Integration into Crawler

In the actual crawler loop, we need to inject the Limiter into the request flow.

import aiohttp
import random

async def fetch_url(session, url, limiter):
    # 1. Wait for rate limit permit
    await limiter.wait()
    
    try:
        async with session.get(url) as response:
            status = response.status
            
            if status == 200:
                # 2. Success feedback
                await limiter.feedback(success=True)
                return await response.text()
            elif status in [429, 503]:
                # 3. Congestion feedback
                await limiter.feedback(success=False)
                return None
            else:
                # Other errors usually don't affect rate strategy
                return None
    except Exception as e:
        # Network exceptions are also signals to back off
        await limiter.feedback(success=False)
        return None

async def main():
    state = RateState(interval=1.0) # Initial interval 1s
    limiter = AdaptiveLimiter(state)
    
    async with aiohttp.ClientSession() as session:
        tasks = []
        for i in range(20):
            # Simulate random 429s
            url = f"http://httpbin.org/status/{200 if random.random() > 0.3 else 429}"
            tasks.append(fetch_url(session, url, limiter))
        
        await asyncio.gather(*tasks)

if __name__ == "__main__":
    asyncio.run(main())

Challenges in Asynchronous Environments

Implementing this logic in Python asyncio has a hidden trap: Concurrency Lag.

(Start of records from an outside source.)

-- ==== Sys2Proof/Machine/Run.lean ====
section
/-! DEFINITION. Runs of several operations and what they show (R93, R95, R249). -/

namespace Sys2Proof.Machine

/-- The operations of a list performed in order (R93), stopping at a fault or a refusal. -/
def runOps : List Instr → State → Host.Outcome State Fault Refusal
  | [], s => .next s
  | i :: is, s =>
    match exec i s with
    | .next t => runOps is t
    | .fault r => .fault r
    | .refused r => .refused r

/-- Ticks with the given sensor levels, in order. -/
def runTicks (levels : List Bool) (s : State) : Host.Outcome State Fault Refusal :=
  runOps (levels.map Instr.tick) s

/-- What one operation shows, given the state after it (R95). -/
def observe (i : Instr) (t : State) : Observation :=
  { outputs :=
      match i with
      | .tick _ => some (t.motorPwm, t.audioPwm)
      | _ => none
    event := t.event
    sensorEn := t.sensorEn }

/-- The trace of a run (R95, R249): one observation per operation performed. -/
def traceOps : List Instr → State → List Observation
  | [], _ => []
  | i :: is, s =>
    match exec i s with
    | .next t => observe i t :: traceOps is t
    | .fault _ => []
    | .refused _ => []

/-- Two runs are equal (R249): the same trace and the same final values of the thirteen registers. -/
def sameRun (is js : List Instr) (s s' : State) : Prop :=
  traceOps is s = traceOps js s' ∧
  ∃ t t', runOps is s = .next t ∧ runOps js s' = .next t' ∧ registers t = registers t'

/-- The playback engine alone, fed the phase `p` on each of `k` ticks (R190). -/
def playMany (p : Phase) : Nat → State → Option State
  | 0, s => some s
  | k + 1, s => (playback p s).bind (playMany p k)

end Sys2Proof.Machine
end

When you have 100 concurrent tasks, if the 1st task triggers a 429 error and calls backoff, the other 99 tasks might already be past the await limiter.wait() stage or in network transit. This means those 99 requests will still hit the server at the old (too fast) rate, causing a flood of subsequent errors.

Improvement Strategies:

  1. Global Circuit Breaker: Once backoff is triggered, set a brief global flag to pause the emission of all new requests until the queue clears.
  2. Token Bucket Combination: The AdaptiveLimiter shouldn't just control the interval but also dynamically adjust the capacity of a token bucket. When a 429 occurs, it should not only increase the interval but also instantly drain remaining tokens in the bucket.

Conclusion

Building an adaptive system mimics biological "pain" feedback mechanisms, allowing the crawler to find the Equilibrium Point of the target server's performance. This not only protects your IP assets but is also a basic respect for the target site—taking only what is spare, not draining the pond to catch the fish.